Béatrice Didier est née à La Tronche (Isère), fille de Noël Didier, professeur d’Histoire du droit à l’Université de Grenoble et de Monique Collin-Dufresne. Elle est mère de trois enfants : Noël, Hervé et Anne Le Gall.
"Le Bonheur de la littérature : Variations critiques pour Béatrice Didier", PUF, 2005, sous la direction de Christine Montalbetti et Jacques Neefs
L’œuvre critique de Béatrice Didier se signale par l’ampleur des territoires qu’elle découvre et commente. Parcourant volontiers le livre du monde, Béatrice Didier fait de la bibliothèque un monde également, monde large, ouvert, aux paysages mobiles et attirants. C’est sur ses traces que les participants à cet hommage ont voulu porter leurs pas.
A suivre Béatrice Didier, les rencontres sont nombreuses : avec Senancour d’abord, de manière peut-être emblématique, dont elle fait apparaître la profondeur de l'imaginaire, auquel elle est revenue, comme « romancier », mais aussi, dans son édition récente, comme l’auteur des Rêveries, répondant, à travers lacs, montagnes et forêts, au partage que cet auteur propose, avec un « vous » qui devient « nous », de la quête rousseauiste de « quelques beauté primitive ».
Les rencontres sont nombreuses également sur les territoires sandiens, longuement arpentés, dans leur versant romanesque : Lélia, Indiana, ou par une relecture de François le Champi, à la lumière du rôle que ce roman jouera pour le narrateur d’A la recherche du temps perdu ce conte oral qui interroge le lien avec la mère, est le récit d’une sorte d’inceste autorisé dont l’effet, par ce retour à la matrice est une certaine négation du temps. Béatrice Didier accompagne les œuvres de Sand également dans leur versant autobiographique, l’Histoire de ma vie se constituant surtout comme une histoire de la naissance - difficile, différée fragile - à l’écriture, dont la forme préhistorique, libre, évanescente et subtile était le poème rêvé, non écrit, de Corambé. C’est ainsi qu’elle sait accompagner l’ample flot de cette œuvre généreuse, comme d’un « long fleuve d’Amérique ».

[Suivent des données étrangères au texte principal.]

theorem State.blockReset_keeps {s0 s : State} {a2} (h : Keeps s0 s) : Keeps s0 (s.blockReset a2) := by
  unfold State.blockReset
  refine Keeps.ite (fun _ => ?_) (fun _ => ?_)
  · extract_lets +onlyGivenNames x1
    clear_value x1
    refine Keeps.ite (fun _ => ?_) (fun _ => ?_)
    · assumption
    · extract_lets +onlyGivenNames x2
      have hx2 : Keeps s0 x2 := State.setRing_keeps ‹_›
      clear_value x2
      exact Keeps.ite (fun _ => State.failTx_keeps ‹_›) (fun _ => State.failRx_keeps ‹_›)
  · split
    · assumption
    · refine Keeps.ite (fun _ => ?_) (fun _ => ?_)
      · assumption
      · extract_lets +onlyGivenNames x3
        have hx3 : Keeps s0 x3 := State.unitReq_keeps ‹_›
        clear_value x3
        split
        · exact Keeps.ite (fun _ => ‹_›) (fun _ => State.setJob_keeps ‹_›)
        · assumption

theorem State.blockResetsDue_keeps {s0 s : State} (h : Keeps s0 s) : Keeps s0 (s.blockResetsDue) := by
  unfold State.blockResetsDue
  exact Keeps.foldl (fun t y ht => State.blockReset_keeps ‹_›) _ _ (Keeps.record ‹_› rfl rfl rfl)

theorem State.dropPoint_keeps {s0 s : State} {a2} (h : Keeps s0 s) : Keeps s0 (s.dropPoint a2) := by
  unfold State.dropPoint
  exact State.wfs_keeps (Keeps.record ‹_› rfl rfl rfl)

theorem State.pointReq_keeps {s0 s : State} {a2} {a3} {a4} (h : Keeps s0 s) : Keeps s0 (s.pointReq a2 a3 a4).1
    := by
  unfold State.pointReq
  extract_lets +onlyGivenNames x1
  have hx1 : Keeps s0 x1 := by
    unfold x1
    split
    · exact State.appliedTo_keeps (State.dropPoint_keeps ‹_›)
    · assumption
  clear_value x1
  split
  · dsimp only
    assumption
  · dsimp only
    exact State.wfs_keeps (Keeps.record ‹_› rfl rfl rfl)

theorem State.pointSet_keeps {s0 s : State} {a2} (h : Keeps s0 s) : Keeps s0 (s.pointSet a2) := by
  unfold State.pointSet
  extract_lets +onlyGivenNames x1
  clear_value x1
  refine Keeps.ite (fun _ => ?_) (fun _ => ?_)
  · exact State.reply_keeps ‹_›
  · extract_lets +onlyGivenNames x2
    have hx2 : Keeps s0 x2.1 := State.pointReq_keeps ‹_›
    clear_value x2
    exact State.reply_keeps ‹_›

theorem State.pointDone_keeps {s0 s : State} {a2} (h : Keeps s0 s) : Keeps s0 (s.pointDone a2) := by
  unfold State.pointDone
  split
  · assumption
  · exact Keeps.ite (fun _ => ‹_›) (fun _ => State.appliedTo_keeps (State.wf_keeps (State.dropPoint_keeps ‹_›)))

theorem State.roleSet_keeps {s0 s : State} {a2} (h : Keeps s0 s) : Keeps s0 (s.roleSet a2) := by
  unfold State.roleSet
  extract_lets +onlyGivenNames x1 x2 x3 x4 x5
  have hx2 : Keeps s0 x2 := Keeps.record ‹_› rfl rfl rfl
  have hx3 : Keeps s0 x3 := by
    unfold x3
    split
    · exact Keeps.ite (fun _ => State.applied_keeps ‹_›) (fun _ => ‹_›)
    · assumption
  have hx5 : Keeps s0 x5 := State.wf_keeps (Keeps.record ‹_› rfl rfl rfl)
  clear_value x1 x2 x3 x4 x5
  exact State.reply_keeps ‹_›

theorem State.enterRole_keeps {s0 s : State} {a2} {a3} {a4} (h : Keeps s0 s) : Keeps s0 (s.enterRole a2 a3 a4)
    := by
  unfold State.enterRole
  extract_lets +onlyGivenNames x1
  clear_value x1
  refine Keeps.ite (fun _ => ?_) (fun _ => ?_)
  · extract_lets +onlyGivenNames x2 x3 x4
    have hx2 : Keeps s0 x2 := by
      unfold x2
      split
      · exact State.appliedTo_keeps (State.dropPoint_keeps ‹_›)
      · assumption
    have hx3 : Keeps s0 x3 := State.wf_keeps ‹_›
    have hx4 : Keeps s0 x4 := Keeps.record ‹_› rfl rfl rfl
    clear_value x2 x3 x4
    exact Keeps.foldl (fun t y ht => State.unitReq_keeps ‹_›) _ _ ‹_›
  · exact Keeps.ite (fun _ => Keeps.foldl (fun t y ht => State.unitReq_keeps ‹_›) _ _ (State.wf_keeps ‹_›)) (fun _ =>
        ‹_›)

theorem State.roleChange_keeps {s0 s : State} {a2} (h : Keeps s0 s) : Keeps s0 (s.roleChange a2) := by
  unfold State.roleChange
  split
  · assumption
  · refine Keeps.ite (fun _ => ?_) (fun _ => ?_)
    · assumption
    · extract_lets +onlyGivenNames x1 x2 x3 x4
      have hx2 : Keeps s0 x2 := Keeps.record ‹_› rfl rfl rfl
      have hx3 : Keeps s0 x3 := State.wf_keeps (State.wf_keeps ‹_›)
      have hx4 : Keeps s0 x4 := State.enterRole_keeps ‹_›
      clear_value x1 x2 x3 x4
      exact Keeps.ite (fun _ => State.applied_keeps ‹_›) (fun _ => ‹_›)

theorem State.capSet_keeps {s0 s : State} {a2} (h : Keeps s0 s) : Keeps s0 (s.capSet a2) := by
  unfold State.capSet
  exact Keeps.ite (fun _ => State.reply_keeps ‹_›) (fun _ => State.reply_keeps (State.wf_keeps ‹_›))

theorem State.capFrame_keeps {s0 s : State} {a2} (h : Keeps s0 s) : Keeps s0 (s.capFrame a2) := by
  unfold State.capFrame
  exact State.wfs_keeps (Keeps.record ‹_› rfl rfl rfl)

theorem State.capDrop_keeps {s0 s : State} (h : Keeps s0 s) : Keeps s0 (s.capDrop) := by
  unfold State.capDrop
  refine Keeps.ite (fun _ => ?_) (fun _ => ?_)
  · assumption
  · extract_lets +onlyGivenNames x1
    have hx1 : Keeps s0 x1 := State.wf_keeps (Keeps.record ‹_› rfl rfl rfl)
    clear_value x1
    exact Keeps.foldl (fun t y ht => Keeps.ite (fun _ => ‹_›) (fun _ => State.raise_keeps (State.pointReq_keeps ‹_›)))
        _ _ ‹_›

theorem State.clampDie_keeps {s0 s : State} {a2} (h : Keeps s0 s) : Keeps s0 (s.clampDie a2) := by
  unfold State.clampDie
  exact State.dieOff_keeps (Keeps.record (Keeps.foldl (fun t y ht => State.appliedAs_keeps (State.appliedAs_keeps
      ‹_›)) _ _ ‹_›) rfl rfl rfl)

theorem State.dieUv_keeps {s0 s : State} {a2} {a3} {a4} (h : Keeps s0 s) : Keeps s0 (s.dieUv a2 a3 a4) := by
  unfold State.dieUv
  exact Keeps.ite (fun _ => ‹_›) (fun _ => State.clampDie_keeps (State.raise_keeps ‹_›))

theorem State.excludeSensor_keeps {s0 s : State} {a2} {a3} (h : Keeps s0 s) : Keeps s0 (s.excludeSensor a2 a3) := by
  unfold State.excludeSensor
  extract_lets s1 s2 s3
  have h1 : Keeps s0 s1 := Keeps.record h rfl rfl rfl
  have h2 : Keeps s0 s2 := State.satf_keeps (State.satf_keeps h1)
  have h3 : Keeps s0 s3 := State.raise_keeps (State.satf_keeps h2)
  exact Keeps.ite (fun _ => h) fun _ => Keeps.ite (fun _ => State.clampDie_keeps (State.raise_keeps h3)) fun _ => h3

theorem State.thermalStep_keeps {s0 s : State} {a2} {a3} (h : Keeps s0 s) : Keeps s0 (s.thermalStep a2 a3) :=
    by
  unfold State.thermalStep
  exact State.wfs_keeps ‹_›

theorem State.chmUnit_keeps {s0 s : State} {a2} {a3} (h : Keeps s0 s) : Keeps s0 (s.chmUnit a2 a3) := by
  unfold State.chmUnit
  split
  · assumption
  · exact State.wfs_keeps ‹_›

theorem State.chmMax_keeps {s0 s : State} {a2} {a3} (h : Keeps s0 s) : Keeps s0 (s.chmMax a2 a3) := by
  unfold State.chmMax
  split
  · assumption
  · exact State.wfs_keeps ‹_›

theorem State.csmThermal_keeps {s0 s : State} {a2} (h : Keeps s0 s) : Keeps s0 (s.csmThermal a2) := by
  unfold State.csmThermal
  exact Keeps.ite (fun _ => ‹_›) (fun _ => State.showEngines_keeps (State.plannedChange_keeps (State.unitReq_keeps
      (State.raise_keeps (State.wf_keeps ‹_›)))))

theorem State.chimney_keeps {s0 s : State} {a2} (h : Keeps s0 s) : Keeps s0 (s.chimney a2) := by
  unfold State.chimney
  extract_lets +onlyGivenNames x1 x2 x3 x4 x5 x6
  have hx1 : Keeps s0 x1 := Keeps.foldl (fun t y ht => Keeps.ite (fun _ => State.excludeSensor_keeps ‹_›) (fun _ =>
      ‹_›)) _ _ ‹_›
  have hx3 : Keeps s0 x3 := Keeps.foldl (fun t y ht => State.chmUnit_keeps ‹_›) _ _ ‹_›
  have hx4 : Keeps s0 x4 := Keeps.foldl (fun t y ht => State.chmMax_keeps ‹_›) _ _ ‹_›
  have hx5 : Keeps s0 x5 := State.chmMax_keeps ‹_›
  have hx6 : Keeps s0 x6 := Keeps.foldl (fun t y ht => State.thermalStep_keeps ‹_›) _ _ ‹_›
  clear_value x1 x2 x3 x4 x5 x6
  exact Keeps.foldl (fun t y ht => Keeps.ite (fun _ => State.csmThermal_keeps ‹_›) (fun _ => ‹_›)) _ _ ‹_›

theorem State.showTrip_keeps {s0 s : State} (h : Keeps s0 s) : Keeps s0 (s.showTrip) := by
  unfold State.showTrip
  exact State.setReg_keeps ‹_›

theorem State.clamp_keeps {s0 s : State} (h : Keeps s0 s) : Keeps s0 (s.clamp) := by
  unfold State.clamp
  extract_lets +onlyGivenNames x1 x2
  have hx1 : Keeps s0 x1 := Keeps.foldl (fun t y ht => State.dieOff_keeps ‹_›) _ _ ‹_›
  have hx2 : Keeps s0 x2 := by
    unfold x2
    refine Keeps.foldl (fun t y ht => ?_) _ _ ?_
    · extract_lets +onlyGivenNames x3 x4
      have hx3 : Keeps s0 x3 := Keeps.foldl (fun t y ht => Keeps.ite (fun _ => State.setChan_keeps ‹_›) (fun _ =>
          ‹_›)) _ _ ‹_›
      have hx4 : Keeps s0 x4 := State.wf_keeps (State.setCarrier_keeps (State.setCarrier_keeps ‹_›))
      clear_value x3 x4
      exact State.showEngines_keeps ‹_›
    · assumption
  clear_value x1 x2
  exact Keeps.record ‹_› rfl rfl rfl
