theorem State.stage1_keeps {s0 s : State} (h : Keeps s0 s) : Keeps s0 (s.stage1) := by
  unfold State.stage1
  extract_lets +onlyGivenNames x1 x2 x3 x4 x5 x7
  have hx2 : Keeps s0 x2 := State.wfs_keeps ‹_›
  have hx3 : Keeps s0 x3 := State.setReg_keeps ‹_›
  have hx4 : Keeps s0 x4 := State.wfs_keeps ‹_›
  have hx5 : Keeps s0 x5 := Keeps.foldl (fun t y ht => State.wfs_keeps ‹_›) _ _ ‹_›
  have hx7 : Keeps s0 x7 := State.setHearth_keeps (State.setHearth_keeps ‹_›)
  clear_value x1 x2 x3 x4 x5 x7
  exact State.enterStage_keeps (State.i3cShow_keeps (State.applyRoles_keeps ‹_›))

theorem State.stage2_keeps {s0 s : State} {a2} (h : Keeps s0 s) : Keeps s0 (s.stage2 a2) := by
  unfold State.stage2
  exact State.wf_keeps (State.wf_keeps (State.setHearth_keeps (State.setHearth_keeps (State.wfs_keeps (State.wfs_keeps
      ‹_›)))))

theorem State.fwHold_keeps {s0 s : State} {a2} (h : Keeps s0 s) : Keeps s0 (s.fwHold a2) := by
  unfold State.fwHold
  exact State.i3cShow_keeps (State.wf_keeps (State.wfs_keeps ‹_›))

theorem State.load_keeps {s0 s : State} {a2} {a3} (h : Keeps s0 s) : Keeps s0 (s.load a2 a3) := by
  unfold State.load
  split
  · exact State.wfs_keeps ‹_›
  · assumption

theorem State.loadRow_keeps {s0 s : State} {a2} {a3} {a4} (h : Keeps s0 s) : Keeps s0 (s.loadRow a2 a3 a4) :=
    by
  unfold State.loadRow
  exact Keeps.foldl (fun t y ht => State.load_keeps ‹_›) _ _ ‹_›

theorem State.loadPool_keeps {s0 s : State} {a2} (h : Keeps s0 s) : Keeps s0 (s.loadPool a2) := by
  unfold State.loadPool
  split
  · exact Keeps.ite (fun _ => State.mgmtError_keeps ‹_›) (fun _ => State.load_keeps ‹_›)
  · assumption

theorem State.loadPackage_keeps {s0 s : State} (h : Keeps s0 s) : Keeps s0 (s.loadPackage) := by
  unfold State.loadPackage
  extract_lets +onlyGivenNames x1 x2 x3 x4 x5 x6 x7 x8 x9 x10 x11 x12 x13 x14
  have hx1 : Keeps s0 x1 := State.load_keeps ‹_›
  have hx2 : Keeps s0 x2 := State.load_keeps ‹_›
  have hx3 : Keeps s0 x3 := State.load_keeps ‹_›
  have hx4 : Keeps s0 x4 := State.wf_keeps ‹_›
  have hx5 : Keeps s0 x5 := State.load_keeps ‹_›
  have hx6 : Keeps s0 x6 := State.wf_keeps ‹_›
  have hx7 : Keeps s0 x7 := State.load_keeps (State.wf_keeps ‹_›)
  have hx8 : Keeps s0 x8 := State.wf_keeps ‹_›
  have hx9 : Keeps s0 x9 := State.load_keeps (State.wf_keeps ‹_›)
  have hx10 : Keeps s0 x10 := State.load_keeps ‹_›
  have hx11 : Keeps s0 x11 := State.load_keeps ‹_›
  have hx12 : Keeps s0 x12 := State.loadRow_keeps ‹_›
  have hx13 : Keeps s0 x13 := State.loadRow_keeps ‹_›
  have hx14 : Keeps s0 x14 := State.setHreg_keeps ‹_›
  clear_value x1 x2 x3 x4 x5 x6 x7 x8 x9 x10 x11 x12 x13 x14
  split
  · split
    · exact Keeps.record ‹_› rfl rfl rfl
    · assumption
  · assumption

theorem State.loadUnits_keeps {s0 s : State} (h : Keeps s0 s) : Keeps s0 (s.loadUnits) := by
  unfold State.loadUnits
  extract_lets +onlyGivenNames x1 x2 x3 x4 x5
  have hx1 : Keeps s0 x1 := Keeps.foldl (fun t y ht => State.load_keeps ‹_›) _ _ ‹_›
  have hx2 : Keeps s0 x2 := Keeps.foldl (fun t y ht => State.loadRow_keeps ‹_›) _ _ ‹_›
  have hx3 : Keeps s0 x3 := State.load_keeps ‹_›
  have hx4 : Keeps s0 x4 := State.loadRow_keeps ‹_›
  have hx5 : Keeps s0 x5 := Keeps.foldl (fun t y ht => State.loadPool_keeps ‹_›) _ _ ‹_›
  clear_value x1 x2 x3 x4 x5
  exact Keeps.foldl (fun t y ht => State.load_keeps (State.load_keeps ‹_›)) _ _ ‹_›

theorem State.priorRecords_keeps {s0 s : State} (h : Keeps s0 s) : Keeps s0 (s.priorRecords) := by
  unfold State.priorRecords
  refine State.refreshFlt_keeps (Keeps.foldl (fun t ws ht => Keeps.ite (fun _ => ht) fun _ => ?_) _ _ h)
  split
  · rename_i i hi
    refine State.putRecord_keeps ht ?_
    unfold State.logSlot at hi
    split at hi
    · cases hi; exact .inl ⟨rfl, ‹_›⟩
    · exact .inr (List.mem_of_find?_eq_some hi)
  · exact State.satf_keeps ht

theorem State.bootConfig_keeps {s0 s : State} {a2} (h : Keeps s0 s) : Keeps s0 (s.bootConfig a2) := by
  unfold State.bootConfig
  exact Keeps.ite (fun _ => Keeps.record ‹_› rfl rfl rfl) (fun _ => State.wf_keeps (Keeps.record ‹_› rfl rfl rfl))

theorem State.bootEpoch_keeps {s0 s : State} (h : Keeps s0 s) : Keeps s0 (s.bootEpoch) := by
  unfold State.bootEpoch
  exact State.wf_keeps (Keeps.record ‹_› rfl rfl rfl)

theorem State.bootAudit_keeps {s0 s : State} (h : Keeps s0 s) : Keeps s0 (s.bootAudit) := by
  unfold State.bootAudit
  extract_lets +onlyGivenNames x1 x2 x3
  have hx2 : Keeps s0 x2 := Keeps.ite (fun _ => ‹_›) (fun _ => State.setReg_keeps ‹_›)
  have hx3 : Keeps s0 x3 := State.wf_keeps ‹_›
  clear_value x1 x2 x3
  exact Keeps.ite (fun _ => State.auditRec_keeps (Keeps.record ‹_› rfl rfl rfl)) (fun _ => ‹_›)

theorem State.bootRail_keeps {s0 s : State} (h : Keeps s0 s) : Keeps s0 (s.bootRail) := by
  unfold State.bootRail
  exact Keeps.ite (fun _ => ‹_›) (fun _ => State.raise_keeps (State.wf_keeps (Keeps.record ‹_› rfl rfl rfl)))

theorem State.stage3_keeps {s0 s : State} {a2} (h : Keeps s0 s) : Keeps s0 (s.stage3 a2) := by
  unfold State.stage3
  exact State.bootRail_keeps (State.bootAudit_keeps (State.showSec_keeps (State.showTrip_keeps
      (State.priorRecords_keeps (State.bootEpoch_keeps (State.loadUnits_keeps (State.loadPackage_keeps
      (State.bootConfig_keeps ‹_›))))))))

theorem State.holdSafe_keeps {s0 s : State} {a2} {a3} (h : Keeps s0 s) : Keeps s0 (s.holdSafe a2 a3) := by
  unfold State.holdSafe
  exact State.i3cShow_keeps (State.refreshFlt_keeps (State.enterStage_keeps (Keeps.record (State.wfs_keeps
      (State.note_keeps ‹_›)) rfl rfl rfl)))

theorem State.applyRepair_keeps {s0 s : State} {a2} (h : Keeps s0 s) : Keeps s0 (s.applyRepair a2) := by
  unfold State.applyRepair
  extract_lets +onlyGivenNames x1 x2 x3
  clear_value x1 x2 x3
  split
  · exact State.wf_keeps ‹_›
  · exact Keeps.ite (fun _ => Keeps.record ‹_› rfl rfl rfl) (fun _ => Keeps.ite (fun _ => Keeps.record ‹_› rfl rfl
        rfl) (fun _ => State.setBay_keeps ‹_›))
  · exact State.larderEnable_keeps (Keeps.record ‹_› rfl rfl rfl)
  · exact Keeps.record ‹_› rfl rfl rfl
  · assumption

theorem State.bistTile_keeps {s0 s : State} {a2} {a3} (h : Keeps s0 s) : Keeps s0 (s.bistTile a2 a3) := by
  unfold State.bistTile
  refine Keeps.ite (fun _ => ?_) (fun _ => ?_)
  · assumption
  · extract_lets +onlyGivenNames x1
    have hx1 : Keeps s0 x1.1 := State.addRepair_keeps ‹_›
    clear_value x1
    exact State.wf_keeps ‹_›

theorem State.bistBase_keeps {s0 s : State} {a2} {a3} {a4} {a5} {f6} (h : Keeps s0 s) (hf0 : ∀ y1, Keeps s0 y1 → Keeps
    s0 (f6 y1)) : Keeps s0 (s.bistBase a2 a3 a4 a5 f6) := by
  unfold State.bistBase
  exact State.repairBase_keeps (Keeps.record ‹_› rfl rfl rfl) (fun t1 ht2 => hf0 _ ‹_›)

theorem State.bistFail_keeps {s0 s : State} {a2} (h : Keeps s0 s) : Keeps s0 (s.bistFail a2) := by
  unfold State.bistFail
  split
  · exact Keeps.ite (fun _ => ‹_›) (fun _ => Keeps.ite (fun _ => Keeps.record (State.takeover_keeps ‹_›) rfl rfl rfl)
        (fun _ => State.loseHearth_keeps ‹_›))
  · assumption
  · assumption
  · exact Keeps.ite (fun _ => State.seamDown_keeps ‹_›) (fun _ => ‹_›)
  · exact State.bistTile_keeps ‹_›
  · exact State.retireRow_keeps ‹_›
  · exact State.bistBase_keeps ‹_› (fun t2 ht3 => State.larderOff_keeps ‹_›)
  · exact State.bistBase_keeps ‹_› (fun t4 ht5 => State.pantryOff_keeps ‹_›)
  · exact State.larderOff_keeps ‹_›
  · exact State.pantryOff_keeps ‹_›
  · exact State.loseBay_keeps ‹_›
  · exact Keeps.foldl (fun t y ht => State.loseBay_keeps ‹_›) _ _ (State.fence_keeps ‹_›)
  · exact State.raise_keeps ‹_›

theorem State.settleTiles_keeps {s0 s : State} {a2} (h : Keeps s0 s) : Keeps s0 (s.settleTiles a2) := by
  unfold State.settleTiles
  extract_lets +onlyGivenNames x1
  clear_value x1
  refine Keeps.ite (fun _ => ?_) (fun _ => ?_)
  · assumption
  · extract_lets +onlyGivenNames x2
    have hx2 : Keeps s0 x2 := State.remapTiles_keeps (Keeps.ite (fun _ => State.wf_keeps ‹_›) (fun _ => ‹_›))
    clear_value x2
    exact Keeps.ite (fun _ => ‹_›) (fun _ => State.loseBay_keeps ‹_›)

/-- Registers at rising addresses. -/
theorem pairwise_regs {α : Type} {n : Nat} {f : Nat → Nat} {g : Nat → α} (hf : ∀ i j, i < j → j < n → f i < f j) :
    ((List.range n).map (fun i => (f i, g i))).Pairwise (fun a b => a.1 < b.1) := by
  rw [List.pairwise_map]
  refine List.Pairwise.imp_of_mem ?_ List.pairwise_lt_range
  intro a b _ hb hab
  exact hf a b hab (List.mem_range.mp hb)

Dans une écoute constante de la théorie, et le souci d’en moduler les propositions pour parvenir, dans le geste herméneutique, à relever les particularités de chaque écriture, l’étude de George Sand alimente une réflexion sur l’écriture-femme qui prend aussi pour points d’appui parmi d’autres encore, Mme de Staël ou Mme de Charrière.
Avec Stendhal, aussi, toujours, le voyage que fait Béatrice Didier est comme celui que l’on goûte en une compagnie libre, festonnée, heureuse de la mobilité passionnée que l’écriture accorde à ceux qui savent jouir comme de la vie. Les voyages dans l’écriture lui sont l’occasion de redéfinir l’écriture de soi comme un espace polymorphe, conjuguant les genres, et lui permettant de se placer à l’écoute des « pulsions autobiographiques », comme, par exemple, dans l’écriture du voyage. Avec l’élaboration d’une poétique du nom de « Grenoble », dans l’écriture stendhalienne du moi, très discrètement, très secrètement, se dessine peut-être le seul filigrane de ces textes de lecture, un lieu ou la « pulsion autobiographique » inspire l’écriture critique.
La carte des voyages critiques est immense, des Lumières aux moments ombreux de la Révolution, de Sade à l’immense thrène de Chateaubriand, dont elle travaille à l'édition des Oeuvres Complètes, mais aussi dans l’attention aux contemporains de Michel Butor à Hélène Cixous, toujours dans la libre diversité des genres et des formes.
Le très grand nombre d’étudiants et d’étudiantes, français, étrangers que Béatrice Didier a dirigés et dirige pour leur travail de thèse, en témoigne amplement, comme il témoigne de sa ferveur pour la transmission de ce que la littérature apporte de savoir, de vitalité, d’intelligence du monde, de son histoire, de son infinie ouverture. Et son exceptionnelle capacité de travail, comme sa grande attention aux autres, en font également une précieuse directrice de collections, et éditrices de grandes encyclopédies.
Il faudrait dire aussi la place des intérêts comparatistes, de la passion pour les littératures européennes, comme pour la musique, étudiée au siècle des Lumières, et pratiquée par cette pianiste qui nourrit de l’interprétation des partitions musicales sa ferveur dans l’interprétation des textes.
Les contributions de ce volume dessinent quelques cantons de ce vaste territoire, ceux auxquels Béatrice Didier s’est attachée fidèlement : « l’écriture des Lumières », « les romantismes », « l’écriture de soi », « l’écriture-femme » ; et s’accordent à l’intime lien qu’elle sait tisser, dans l’activité critique, entre « lire écrire ».
C’est que grande voyageuse, Béatrice Didier est aussi une écrivaine très matinale. Son écriture, commençant avec l’aube, nous offre jour après jour une œuvre critique à son image, généreuse et lumineuse : emportée par le mouvement même, ou s’exprime et se transmet le « bonheur de la littérature ».